● **To do**: Find all lines in the records that include the word "shows", and copy them out.

[[ Provided records open ]]

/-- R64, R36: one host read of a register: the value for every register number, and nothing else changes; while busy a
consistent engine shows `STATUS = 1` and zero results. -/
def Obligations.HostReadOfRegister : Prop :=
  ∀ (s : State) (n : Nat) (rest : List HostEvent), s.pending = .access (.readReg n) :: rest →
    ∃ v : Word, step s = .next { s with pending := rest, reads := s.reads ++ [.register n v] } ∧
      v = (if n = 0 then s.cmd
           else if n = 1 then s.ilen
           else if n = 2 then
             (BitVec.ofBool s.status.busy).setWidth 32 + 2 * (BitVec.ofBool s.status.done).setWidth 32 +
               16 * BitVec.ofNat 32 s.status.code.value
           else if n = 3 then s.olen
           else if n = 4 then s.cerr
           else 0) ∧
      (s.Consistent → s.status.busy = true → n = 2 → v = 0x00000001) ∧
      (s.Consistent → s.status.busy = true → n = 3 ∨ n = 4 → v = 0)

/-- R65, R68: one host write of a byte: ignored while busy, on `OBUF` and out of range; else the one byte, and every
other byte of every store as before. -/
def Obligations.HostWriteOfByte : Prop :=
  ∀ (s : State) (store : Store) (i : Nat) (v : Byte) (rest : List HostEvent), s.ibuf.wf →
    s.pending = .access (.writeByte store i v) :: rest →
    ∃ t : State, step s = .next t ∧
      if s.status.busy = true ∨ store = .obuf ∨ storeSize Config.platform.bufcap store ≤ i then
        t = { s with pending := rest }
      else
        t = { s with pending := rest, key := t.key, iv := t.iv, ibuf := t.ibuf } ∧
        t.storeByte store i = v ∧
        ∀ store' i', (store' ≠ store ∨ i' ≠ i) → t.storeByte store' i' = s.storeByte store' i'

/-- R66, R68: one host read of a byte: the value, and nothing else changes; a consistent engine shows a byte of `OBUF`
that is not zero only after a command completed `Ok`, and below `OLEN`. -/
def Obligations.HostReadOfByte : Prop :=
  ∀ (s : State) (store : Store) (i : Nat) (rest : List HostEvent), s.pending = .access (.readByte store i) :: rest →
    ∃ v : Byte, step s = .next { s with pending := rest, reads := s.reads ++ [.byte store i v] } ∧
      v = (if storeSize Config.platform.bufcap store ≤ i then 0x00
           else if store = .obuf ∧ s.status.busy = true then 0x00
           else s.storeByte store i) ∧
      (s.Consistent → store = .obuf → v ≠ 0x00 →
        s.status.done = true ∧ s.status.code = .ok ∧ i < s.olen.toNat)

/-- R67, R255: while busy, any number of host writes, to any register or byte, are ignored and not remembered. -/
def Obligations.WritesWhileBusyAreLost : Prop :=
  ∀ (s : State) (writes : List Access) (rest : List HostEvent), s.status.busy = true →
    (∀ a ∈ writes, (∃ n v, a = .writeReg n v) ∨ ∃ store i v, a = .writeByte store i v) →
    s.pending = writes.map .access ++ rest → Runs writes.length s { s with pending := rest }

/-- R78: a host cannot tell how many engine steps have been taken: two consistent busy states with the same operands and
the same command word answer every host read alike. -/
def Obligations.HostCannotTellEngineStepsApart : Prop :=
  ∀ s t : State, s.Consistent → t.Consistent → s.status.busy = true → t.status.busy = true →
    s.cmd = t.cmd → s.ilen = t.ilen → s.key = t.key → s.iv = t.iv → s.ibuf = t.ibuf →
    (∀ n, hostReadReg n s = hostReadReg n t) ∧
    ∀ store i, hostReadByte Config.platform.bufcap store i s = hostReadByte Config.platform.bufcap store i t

[[ Provided records closed ]]
[[ Provided records open ]]

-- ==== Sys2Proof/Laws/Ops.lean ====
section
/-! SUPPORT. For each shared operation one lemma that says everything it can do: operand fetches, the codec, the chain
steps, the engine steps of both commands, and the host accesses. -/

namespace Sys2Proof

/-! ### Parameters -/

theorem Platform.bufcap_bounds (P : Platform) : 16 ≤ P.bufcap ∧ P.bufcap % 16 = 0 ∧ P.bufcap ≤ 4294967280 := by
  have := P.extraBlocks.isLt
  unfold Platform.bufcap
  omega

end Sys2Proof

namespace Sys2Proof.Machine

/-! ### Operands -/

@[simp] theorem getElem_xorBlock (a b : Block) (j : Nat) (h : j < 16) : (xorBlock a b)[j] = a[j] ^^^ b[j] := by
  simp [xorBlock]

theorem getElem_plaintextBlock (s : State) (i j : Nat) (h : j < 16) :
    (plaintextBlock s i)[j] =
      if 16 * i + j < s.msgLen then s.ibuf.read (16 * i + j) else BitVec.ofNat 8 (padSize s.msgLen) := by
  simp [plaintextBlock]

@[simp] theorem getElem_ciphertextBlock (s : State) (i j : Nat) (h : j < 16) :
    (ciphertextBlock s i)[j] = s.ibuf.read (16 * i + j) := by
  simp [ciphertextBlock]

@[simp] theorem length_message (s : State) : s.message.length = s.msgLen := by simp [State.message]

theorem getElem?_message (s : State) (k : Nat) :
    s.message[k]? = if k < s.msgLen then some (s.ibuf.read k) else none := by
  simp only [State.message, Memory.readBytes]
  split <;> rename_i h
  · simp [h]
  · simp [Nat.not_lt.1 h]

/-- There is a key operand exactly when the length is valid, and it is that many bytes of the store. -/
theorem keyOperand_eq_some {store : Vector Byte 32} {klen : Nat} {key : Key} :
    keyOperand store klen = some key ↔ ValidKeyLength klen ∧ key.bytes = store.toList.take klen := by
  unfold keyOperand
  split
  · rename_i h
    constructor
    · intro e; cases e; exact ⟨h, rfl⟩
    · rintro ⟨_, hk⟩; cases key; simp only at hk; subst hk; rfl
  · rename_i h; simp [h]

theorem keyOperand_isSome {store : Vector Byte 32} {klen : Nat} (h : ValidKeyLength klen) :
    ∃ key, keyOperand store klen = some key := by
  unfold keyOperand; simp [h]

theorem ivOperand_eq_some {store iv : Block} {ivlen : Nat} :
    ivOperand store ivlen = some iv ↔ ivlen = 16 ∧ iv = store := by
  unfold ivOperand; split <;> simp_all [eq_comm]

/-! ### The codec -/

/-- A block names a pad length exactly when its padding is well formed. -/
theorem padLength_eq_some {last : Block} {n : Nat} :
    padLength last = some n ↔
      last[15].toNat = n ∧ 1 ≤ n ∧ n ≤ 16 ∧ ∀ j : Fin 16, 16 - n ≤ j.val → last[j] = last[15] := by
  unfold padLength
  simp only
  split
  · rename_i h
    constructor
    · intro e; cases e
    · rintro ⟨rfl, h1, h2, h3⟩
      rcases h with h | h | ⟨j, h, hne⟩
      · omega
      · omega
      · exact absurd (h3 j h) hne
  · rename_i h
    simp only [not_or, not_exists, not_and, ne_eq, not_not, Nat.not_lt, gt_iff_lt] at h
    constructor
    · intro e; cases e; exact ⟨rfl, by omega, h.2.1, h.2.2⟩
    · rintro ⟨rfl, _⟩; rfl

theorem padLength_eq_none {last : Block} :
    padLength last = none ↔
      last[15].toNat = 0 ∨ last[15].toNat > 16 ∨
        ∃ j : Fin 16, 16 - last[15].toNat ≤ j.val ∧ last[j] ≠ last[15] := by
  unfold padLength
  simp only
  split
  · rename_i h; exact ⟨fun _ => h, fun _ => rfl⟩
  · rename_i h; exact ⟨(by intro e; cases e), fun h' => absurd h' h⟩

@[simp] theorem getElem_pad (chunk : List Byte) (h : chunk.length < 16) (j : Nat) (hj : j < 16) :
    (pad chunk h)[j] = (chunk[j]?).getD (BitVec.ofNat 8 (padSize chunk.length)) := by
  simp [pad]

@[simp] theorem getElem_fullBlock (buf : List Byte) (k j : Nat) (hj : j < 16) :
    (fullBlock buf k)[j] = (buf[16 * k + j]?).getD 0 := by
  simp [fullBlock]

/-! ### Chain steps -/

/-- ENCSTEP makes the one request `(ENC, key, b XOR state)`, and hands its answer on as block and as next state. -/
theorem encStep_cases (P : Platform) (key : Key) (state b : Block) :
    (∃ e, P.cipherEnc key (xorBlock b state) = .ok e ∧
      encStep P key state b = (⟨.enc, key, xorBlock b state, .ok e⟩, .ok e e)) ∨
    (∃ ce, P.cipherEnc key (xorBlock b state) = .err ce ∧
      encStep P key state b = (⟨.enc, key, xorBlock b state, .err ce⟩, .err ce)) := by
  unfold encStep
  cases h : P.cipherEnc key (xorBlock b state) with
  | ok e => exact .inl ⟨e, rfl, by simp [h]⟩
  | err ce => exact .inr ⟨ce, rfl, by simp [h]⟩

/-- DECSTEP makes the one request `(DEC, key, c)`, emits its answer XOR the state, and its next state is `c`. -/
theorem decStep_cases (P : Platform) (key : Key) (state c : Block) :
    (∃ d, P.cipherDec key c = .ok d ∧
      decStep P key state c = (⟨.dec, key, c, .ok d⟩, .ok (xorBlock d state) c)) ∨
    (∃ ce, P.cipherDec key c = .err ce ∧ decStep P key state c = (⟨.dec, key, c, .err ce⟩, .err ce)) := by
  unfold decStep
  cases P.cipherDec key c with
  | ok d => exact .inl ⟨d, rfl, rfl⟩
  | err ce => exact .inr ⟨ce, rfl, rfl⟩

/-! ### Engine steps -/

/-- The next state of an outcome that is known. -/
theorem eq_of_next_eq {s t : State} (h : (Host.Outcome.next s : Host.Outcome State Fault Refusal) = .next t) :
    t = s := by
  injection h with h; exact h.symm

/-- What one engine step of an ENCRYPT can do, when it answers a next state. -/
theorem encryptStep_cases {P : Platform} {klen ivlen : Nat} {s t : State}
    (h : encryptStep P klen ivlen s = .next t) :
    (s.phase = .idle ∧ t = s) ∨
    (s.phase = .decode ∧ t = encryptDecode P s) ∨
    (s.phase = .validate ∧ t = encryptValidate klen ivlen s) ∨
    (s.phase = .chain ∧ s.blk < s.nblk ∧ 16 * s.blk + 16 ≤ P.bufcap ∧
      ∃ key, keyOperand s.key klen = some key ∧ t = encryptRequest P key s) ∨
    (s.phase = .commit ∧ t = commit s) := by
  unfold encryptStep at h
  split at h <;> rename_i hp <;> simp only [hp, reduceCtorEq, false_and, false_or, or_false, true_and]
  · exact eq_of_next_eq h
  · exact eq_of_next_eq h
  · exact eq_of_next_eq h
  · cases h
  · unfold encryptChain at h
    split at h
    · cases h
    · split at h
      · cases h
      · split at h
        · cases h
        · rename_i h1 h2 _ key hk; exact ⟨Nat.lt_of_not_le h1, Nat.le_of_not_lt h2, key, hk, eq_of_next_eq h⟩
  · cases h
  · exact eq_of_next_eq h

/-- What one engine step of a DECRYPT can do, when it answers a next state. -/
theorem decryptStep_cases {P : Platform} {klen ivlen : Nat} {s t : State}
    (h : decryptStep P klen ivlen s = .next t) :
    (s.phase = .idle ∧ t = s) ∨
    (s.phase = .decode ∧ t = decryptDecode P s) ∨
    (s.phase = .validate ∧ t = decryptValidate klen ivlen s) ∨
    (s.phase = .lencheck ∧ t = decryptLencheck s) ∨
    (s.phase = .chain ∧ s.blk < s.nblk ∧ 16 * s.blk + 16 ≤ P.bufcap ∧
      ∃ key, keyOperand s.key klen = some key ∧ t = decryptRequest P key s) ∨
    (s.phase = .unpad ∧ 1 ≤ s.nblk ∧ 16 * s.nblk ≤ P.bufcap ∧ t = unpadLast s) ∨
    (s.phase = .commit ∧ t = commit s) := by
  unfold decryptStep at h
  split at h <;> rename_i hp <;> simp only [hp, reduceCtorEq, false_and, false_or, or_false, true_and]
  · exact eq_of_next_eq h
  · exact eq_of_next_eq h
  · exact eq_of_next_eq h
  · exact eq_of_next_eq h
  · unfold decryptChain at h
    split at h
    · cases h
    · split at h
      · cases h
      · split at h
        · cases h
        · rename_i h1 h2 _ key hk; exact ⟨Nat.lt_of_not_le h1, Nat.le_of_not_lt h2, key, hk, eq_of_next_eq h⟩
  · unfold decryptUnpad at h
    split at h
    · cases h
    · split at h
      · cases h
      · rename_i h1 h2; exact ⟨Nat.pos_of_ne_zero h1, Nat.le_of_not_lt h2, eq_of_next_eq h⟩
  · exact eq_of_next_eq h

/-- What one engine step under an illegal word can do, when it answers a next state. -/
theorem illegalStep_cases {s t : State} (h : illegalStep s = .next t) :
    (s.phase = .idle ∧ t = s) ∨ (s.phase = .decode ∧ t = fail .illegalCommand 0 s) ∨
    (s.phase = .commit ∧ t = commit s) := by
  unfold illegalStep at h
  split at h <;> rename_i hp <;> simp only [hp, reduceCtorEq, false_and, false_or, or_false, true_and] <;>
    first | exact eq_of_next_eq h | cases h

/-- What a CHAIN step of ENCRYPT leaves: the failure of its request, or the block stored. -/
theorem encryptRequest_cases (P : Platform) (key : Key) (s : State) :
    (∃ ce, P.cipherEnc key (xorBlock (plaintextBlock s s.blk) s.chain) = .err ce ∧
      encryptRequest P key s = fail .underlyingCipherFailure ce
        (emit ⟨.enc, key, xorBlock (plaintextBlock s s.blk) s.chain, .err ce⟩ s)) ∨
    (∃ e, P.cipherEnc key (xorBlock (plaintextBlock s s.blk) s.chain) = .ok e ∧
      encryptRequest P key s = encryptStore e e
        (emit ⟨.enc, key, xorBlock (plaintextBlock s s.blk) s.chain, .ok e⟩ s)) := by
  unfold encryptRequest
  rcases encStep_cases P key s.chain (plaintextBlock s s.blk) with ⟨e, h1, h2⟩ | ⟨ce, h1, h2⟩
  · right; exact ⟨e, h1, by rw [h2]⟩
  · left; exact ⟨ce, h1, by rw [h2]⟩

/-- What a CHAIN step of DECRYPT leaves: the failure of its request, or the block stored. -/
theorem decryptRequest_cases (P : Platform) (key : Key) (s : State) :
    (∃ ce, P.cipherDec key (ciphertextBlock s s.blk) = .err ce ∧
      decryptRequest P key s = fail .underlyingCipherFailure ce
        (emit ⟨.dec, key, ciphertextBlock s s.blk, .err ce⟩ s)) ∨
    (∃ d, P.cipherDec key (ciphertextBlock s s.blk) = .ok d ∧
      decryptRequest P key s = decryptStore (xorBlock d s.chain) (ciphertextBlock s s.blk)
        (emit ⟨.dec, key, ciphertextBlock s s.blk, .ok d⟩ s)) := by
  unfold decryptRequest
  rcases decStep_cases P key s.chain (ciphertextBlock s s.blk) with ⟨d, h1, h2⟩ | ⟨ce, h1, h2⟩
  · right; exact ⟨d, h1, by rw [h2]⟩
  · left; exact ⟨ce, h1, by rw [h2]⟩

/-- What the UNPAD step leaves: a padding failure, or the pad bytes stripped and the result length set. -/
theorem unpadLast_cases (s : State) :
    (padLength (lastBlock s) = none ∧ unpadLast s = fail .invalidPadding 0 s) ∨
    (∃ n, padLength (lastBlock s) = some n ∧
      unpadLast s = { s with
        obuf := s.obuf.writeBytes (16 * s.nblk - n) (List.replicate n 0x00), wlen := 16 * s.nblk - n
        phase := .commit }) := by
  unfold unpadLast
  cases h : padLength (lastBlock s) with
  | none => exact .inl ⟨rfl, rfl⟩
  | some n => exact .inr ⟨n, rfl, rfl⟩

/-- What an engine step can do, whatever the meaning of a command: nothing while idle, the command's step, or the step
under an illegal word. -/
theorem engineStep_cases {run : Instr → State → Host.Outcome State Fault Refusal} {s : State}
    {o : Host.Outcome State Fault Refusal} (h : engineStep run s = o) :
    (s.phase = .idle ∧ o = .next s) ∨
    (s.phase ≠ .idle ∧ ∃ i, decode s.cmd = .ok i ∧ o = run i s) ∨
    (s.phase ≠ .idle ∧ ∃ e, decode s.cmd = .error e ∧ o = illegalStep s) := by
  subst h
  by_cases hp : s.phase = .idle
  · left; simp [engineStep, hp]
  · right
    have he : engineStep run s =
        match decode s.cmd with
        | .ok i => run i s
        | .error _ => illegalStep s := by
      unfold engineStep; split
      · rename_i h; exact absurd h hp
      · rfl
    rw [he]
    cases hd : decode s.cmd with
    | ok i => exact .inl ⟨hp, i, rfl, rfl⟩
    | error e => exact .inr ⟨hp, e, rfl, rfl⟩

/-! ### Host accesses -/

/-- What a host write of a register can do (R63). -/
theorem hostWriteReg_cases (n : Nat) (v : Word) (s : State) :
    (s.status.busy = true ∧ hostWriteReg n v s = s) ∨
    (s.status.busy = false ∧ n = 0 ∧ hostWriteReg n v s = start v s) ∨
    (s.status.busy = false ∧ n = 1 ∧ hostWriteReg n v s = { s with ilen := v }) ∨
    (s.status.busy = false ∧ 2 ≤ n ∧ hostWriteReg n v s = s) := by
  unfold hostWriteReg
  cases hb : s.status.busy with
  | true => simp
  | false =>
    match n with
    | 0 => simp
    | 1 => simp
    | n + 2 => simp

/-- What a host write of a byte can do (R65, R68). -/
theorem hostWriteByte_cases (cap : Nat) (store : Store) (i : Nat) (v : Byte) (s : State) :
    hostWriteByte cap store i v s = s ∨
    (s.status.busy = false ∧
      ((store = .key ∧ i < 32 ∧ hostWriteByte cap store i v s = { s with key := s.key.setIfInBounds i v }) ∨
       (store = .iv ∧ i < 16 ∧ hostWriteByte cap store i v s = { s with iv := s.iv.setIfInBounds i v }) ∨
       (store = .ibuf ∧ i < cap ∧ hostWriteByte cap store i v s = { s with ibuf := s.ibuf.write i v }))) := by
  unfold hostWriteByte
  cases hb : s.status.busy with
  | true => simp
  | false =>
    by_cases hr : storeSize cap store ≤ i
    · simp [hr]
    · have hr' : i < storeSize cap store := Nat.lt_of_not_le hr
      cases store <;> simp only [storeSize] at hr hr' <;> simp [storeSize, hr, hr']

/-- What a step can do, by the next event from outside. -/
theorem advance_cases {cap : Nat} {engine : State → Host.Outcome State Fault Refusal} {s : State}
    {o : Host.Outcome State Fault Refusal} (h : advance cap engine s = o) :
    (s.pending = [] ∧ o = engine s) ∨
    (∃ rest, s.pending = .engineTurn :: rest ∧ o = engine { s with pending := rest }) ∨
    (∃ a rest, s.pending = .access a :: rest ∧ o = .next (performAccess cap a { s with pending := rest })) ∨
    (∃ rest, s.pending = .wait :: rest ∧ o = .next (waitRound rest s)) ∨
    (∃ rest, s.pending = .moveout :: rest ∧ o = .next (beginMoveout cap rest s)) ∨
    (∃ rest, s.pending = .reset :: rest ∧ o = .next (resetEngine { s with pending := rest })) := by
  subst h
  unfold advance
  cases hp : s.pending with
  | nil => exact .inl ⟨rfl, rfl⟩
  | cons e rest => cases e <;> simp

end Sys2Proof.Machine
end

[[ Provided records closed ]]

● **Problem solution**:
consistent engine shows `STATUS = 1` and zero results. -/
/-- R66, R68: one host read of a byte: the value, and nothing else changes; a consistent engine shows a byte of `OBUF`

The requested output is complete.